Consent for Participation in Study

DESCRIPTION: You are invited to participate in a research study on evaluation, diagnosis and management of febrile children. The purpose of this study is to determine what factors influence how you evaluate, diagnose, and treat a child who presents to the hospital acutely ill with a fever. You will be asked to participate in a structured interview that will be audio-recorded. These audio recordings will then be de-identified and transcribed and the audio portion will be erased. The transcribed portion will be analyzed to assess for common themes and ideas. This information may be shown at scientific meetings, published in a written format, or used to develop new education modules, diagnostic tools, or treatment protocols.

TIME INVOLVEMENT: Your participation will take approximately one hour.

RISKS AND BENEFITS: There is a minimal risk that can be associated with your participation in this study in case any information you provide can be directly linked to you. To prevent this from happening, your employers and supervisors will not have any knowledge of who participated in the study or refused to participate. Study ID codes will be used to protect your identity from study directors, your employers, and the general public. There will be no dissemination of any identifying information alluding to who provided which responses and results will be presented without any identifying factors.

The benefits which may reasonably be expected to result from this study are a better understanding of what factors influence how you evaluate, diagnose, and treat children with fever. We will not provide individual instruction or feedback in order to protect your identity. We will, however, use this information for potential development of new education modules, diagnostic tools, and treatment protocols. We cannot and do not guarantee or promise that you will receive any benefits from this study. Your decision whether or not to participate in this study will not affect your employment or role in data collection for the current study.

PAYMENTS: You will not receive any payment for your participation.
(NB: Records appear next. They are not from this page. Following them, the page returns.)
/-- The bytes of a stream are read; a range that is not assigned touches nothing, posts ADDR_UNASSIGNED and is a fetch that failed
(R29, R346). -/
def Device.readStream (d : Device) (j : IngJob) (s : Sample) : Device :=
  let s := { s with stage := .stream, bytes := [], place := none }
  let j := j.put s
  if regionOf s.src = 0xE ∧ d.moveRangeOk s.src s.len then d.ingRead j s s.src s.len
  else if d.rangeOk s.src s.len then
    let d := d.fetch s.src s.len
    d.streamThere j { s with bytes := d.readBytes s.src s.len }
  else (d.post evAddrUnassigned uModule 0).endSample j { s with cause := 2 }

/-- The stream of a sample is fetched, once the buffer has a place for it; one that starts again has its place already. A buffer beyond
assigned memory ends the job (R29). -/
def Device.fetchStream (d : Device) (j : IngJob) (s : Sample) : Device :=
  let n := (s.len + 31) / 32 * 32
  if !d.bufOk then (d.post evAddrUnassigned uModule 0).ingStop j stFault false
  else match s.place.filter (fun p => p.2 == n) with
    | some p => d.readStream j { s with off := p.1 }
    | none =>
      let s := { s with place := none }
      match (j.put s).findPlace (bufSize d) n with
      | none => d.setJob (j.put { s with stage := .room })
      | some o => d.readStream { j with bs := (o + n) % bufSize d } { s with off := o }

/-- An index entry has been read. -/
def Device.entryThere (d : Device) (j : IngJob) (s : Sample) : Device :=
  if entryBad s (bufSize d) then d.endSample j { s with cause := 1 } else d.fetchStream j s

/-- A read of the peer window ends for the sample that waits on it (R346, R374). -/
def Device.ingAnswer (d : Device) (rid : Nat) (ok : Bool) (data : List PByte) : Device :=
  match d.ing.job with
  | none => d
  | some j => match j.samps.find? (fun s => s.rid == rid && (s.stage == .index || s.stage == .stream)) with
    | none => d
    | some s =>
      if s.stage = .index then
        if ok then d.entryThere j { s with ent := data } else d.endSample j { s with cause := 1 }
      else if !ok then d.endSample j { s with cause := 2 }
      else
        let s := { s with bytes := s.bytes ++ data }
        if s.bytes.length ≥ s.len then d.streamThere j s
        else d.ingRead j s (s.src + s.bytes.length) (s.len - s.bytes.length)

/-! Starting and committing (R344, R345). -/

/-- A position is started on a decoder, with what an earlier start left; the limit of its decode starts anew (R346). -/
def Device.startSample (d : Device) (j : IngJob) (r : Redo) (dec : Nat) (flt : SampleFault) : Device :=
  let pos := ingPos j.d r.t
  let s : Sample := { t := r.t, samp := (perm (j.d 4) (j.d 5) (j.d 6) (ingN j.d) pos).1, dec := dec, flt := flt, rid := d.ing.rid,
                      place := r.place, failed := r.failed }
  let j := { j with samps := j.samps.filter (fun x => x.t != r.t) ++ [s] }
  let d := d.disarm (.decode dec r.t)
  let a := dPair j.d 0 19 + 32 * s.samp
  if regionOf a = 0xE then d.ingRead j s a 32
  else
    let d := d.fetch a 32
    d.entryThere j { s with ent := d.readBytes a 32 }

/-- Whether a decoder may work: its die is neither in reset nor held (R26, R349). -/
def Device.decoderRuns (d : Device) (dec : Nat) : Bool := !d.dieInReset (dec / 12) && !mget false d.pwr.held (dec / 12)

/-- A decode that a decoder has finished ends before it takes another sample; one that waits for room tries again. -/
def Device.freeDecoder (d : Device) (dec : Nat) : Device :=
  match d.ing.job with
  | none => d
  | some j => match j.samps.find? (fun s => s.dec == dec && s.stage != .ended) with
    | none => d
    | some s => match s.stage with
      | .decode => d.decodeEnds j s
      | .room => d.fetchStream j s
      | _ => d

/-- SAMPLE_START: a position to restart, else the next one, on a free decoder (R344, R349). -/
def devSampleStart (dec : Nat) (flt : SampleFault) (d : Device) : Device :=
  if !d.runs wIng ∨ !d.decoderRuns dec then d
  else
    let d := d.freeDecoder dec
    match d.ing.job with
    | none => d
    | some j =>
      if j.samps.any (fun s => s.dec == dec && s.stage != .ended) then d
      else match j.redo.find? (fun r => r.failed != some dec) with
        | some r => d.startSample { j with redo := j.redo.filter (fun x => x.t != r.t) } r dec flt
        | none =>
          if j.next ≥ (j.d 10).toNat ∨ (j.next ≥ ingSlots j.d ∧ !d.slotMet j) then d
          else d.startSample { j with next := j.next + 1, free := false } { t := j.next } dec flt

/-- What a bad sample leaves in the registers, with its event (R347): under MARK a record that is held stays. -/
def Device.badSample (d : Device) (j : IngJob) (s : Sample) : Device :=
  let lo := wd (2 ^ 31 + s.cause * 2 ^ 27 + s.dec * 2 ^ 21 + j.cmd.seq)
  let d := if bit (d.reg (ingReg 0x20)) 31 && !bit (j.d 18) 19 then d
    else ((d.setReg (ingReg 0x20) lo).setReg (ingReg 0x24) (wd s.t)).setReg64 (ingReg 0x28) (s.samp % 2 ^ 48)
  d.post 0x0412 uModule (wd (s.cause * 2 ^ 28 + s.dec * 2 ^ 22 + s.t % 2 ^ 22))

/-- The decode of the next position to commit, if it runs, ends. -/
def Device.endNext (d : Device) : Device :=
  match d.ing.job with
  | none => d
  | some j => match j.samps.find? (fun s => s.t == j.done && s.stage == .decode) with
    | some s => if d.decoderRuns s.dec then d.decodeEnds j s else d
    | none => d

/-- The next position is committed once its sample has ended and its slot has arrived, or the job stops at it. -/
def Device.commitNext (d : Device) : Device :=
  match d.ing.job with
  | none => d
  | some j => match j.samps.find? (fun s => s.t == j.done && s.stage == .ended) with
    | none => d
    | some s =>
      if s.cause ≠ 0 ∧ bit (j.d 18) 19 then
        (d.badSample j s).ingStop j stFault true
      else if s.lost then d
      else
        let d := if s.cause = 0 then d
          else (d.badSample j s).setReg (ingReg 0x1C) (wd (satAdd32 (d.reg (ingReg 0x1C)).toNat 1))
        let j := { j with done := j.done + 1, samps := j.samps.filter (fun x => x.t != s.t) }
        let d := ((d.setJob j).setReg (ingReg 0x18) (wd j.done)).progress wIng
        let d := d.addSync (fld (j.d 15) 31 30) (fld (j.d 15) 27 20) 1
        if j.done ≥ (j.d 10).toNat then { (d.ingFinish j.cmd stDone) with ing.stopped := false } else d

/-- SAMPLE_COMMIT (R345): the next position, if its decode has ended or ends now. -/
def devSampleCommit (d : Device) : Device := if d.runs wIng then d.endNext.commitNext else d

/-- DECODE_TIMEOUT (R346): the limit of a decode that has one has run out. -/
def devDecodeTimeout (dec : Nat) (d : Device) : Device :=
  match d.ing.job with
  | none => d
  | some j => match j.samps.find? (fun s => s.dec == dec && s.stage == .decode) with
    | none => d
    | some s =>
      if j.d 21 = 0 ∨ !d.decoderRuns dec ∨ !d.expired (.decode dec s.t) (1000 * (j.d 21).toNat) then d
      else d.endSample j { s with cause := 7 }

/-- Decodes whose limit runs. -/
def Device.decodeTimers (d : Device) : List Timer :=
  match d.ing.job with
  | none => []
  | some j => if j.d 21 = 0 then [] else (j.samps.filter (fun s => s.stage == .decode)).map (fun s => .decode s.dec s.t)

/-- ING_ABORT (R348). -/
def devIngAbort (d : Device) : Device :=
  match d.ing.job with
  | none => d
  | some j => if d.runs wIng then d.ingStop j stAborted false else d

/-! The perm test (R351). -/

/-- PERM_TEST_EVALUATION: ignored while one is in progress. -/
def devPermTestEvaluation (d : Device) : Device :=
  match d.ing.test with
  | some _ => d
  | none =>
    let d := d.setReg (ingReg 0xA4) (setBit (d.reg (ingReg 0xA4)) 31 true)
    { d with ing.test := some ([0x80, 0x84, 0x88, 0x8C, 0x90, 0x94, 0x98].map (fun o => d.reg (ingReg o))) }

/-- PERM_TEST_DONE. -/
def devPermTestDone (d : Device) : Device :=
  match d.ing.test with
  | none => d
  | some t =>
    let w := wordAt t
    let n := dPair w 3 15 + 1
    let j := dPair w 5 15
    let r := if j ≥ n then (0, 0) else perm (w 0) (w 1) (w 2) n j
    let d := (d.setReg (ingReg 0xA0) (lo32 r.1)).setReg (ingReg 0xA4) (wd (min r.2 0x7FFF * 2 ^ 16 + r.1 / 2 ^ 32 % 65536))
    { d with ing.test := none }

end Sys2Proof.Machine
end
PARTICIPANT’S RIGHTS: If you have read this form and have decided to participate in this project, please understand your participation is voluntary and you have the right to withdraw your consent or discontinue participation at any time without penalty or loss of benefits to which you are otherwise entitled. The alternative is not to participate. You have the right to refuse to answer particular questions. The results of this research study may be presented at scientific or professional meetings or published in scientific journals. Your identity or any identifiable data will not be included in these results.

CONTACT INFORMATION:

Questions: In case you have any question about the study you can ask it. You can also raise your questions, concerns or complaints about this research, its procedures, risks and benefits, to Dr. Francis Mutuku at +254 (0) 20 2333758 for those in Coastal Kenya; or Dr. Bryson Ndenga +254 (0) 722 932 350 for those in Western Kenya; or the Protocol Director, Dr. Desiree LaBeaud at +1 650-725-6568.

Independent Contact: If you are not satisfied with how this study is being conducted, or if you have any concerns, complaints, or general questions about the research or your rights as a participant, please contact the Kenya Medical Research Institute Scientific & Ethics Review Unit (KEMRI-SERU) Secretary at +254 717 719 477 or +254 202 722 541; or Stanford Institutional Review Board (IRB) to speak to someone independent of the research team at +1 (650)-723-2480 or toll free at 1-866-680-2906. You can also write to the KEMRI-SERU Secretary, P. 0. Box 54840 Code 00200, Nairobi, Kenya; or the Stanford IRB, Stanford University, 3000 El Camino Real, Five Palo Alto Square, 4th Floor, Palo Alto, CA 94306.

I give consent to participate in this study.

___Yes

Indicate Yes or No:

I give consent to be audiotaped during this study.

___Yes ___No

I give consent for tapes resulting from this study to be used for transcription and analysis of themes and ideas.

___Yes ___No

The extra copy of this signed and dated consent form is for you to keep.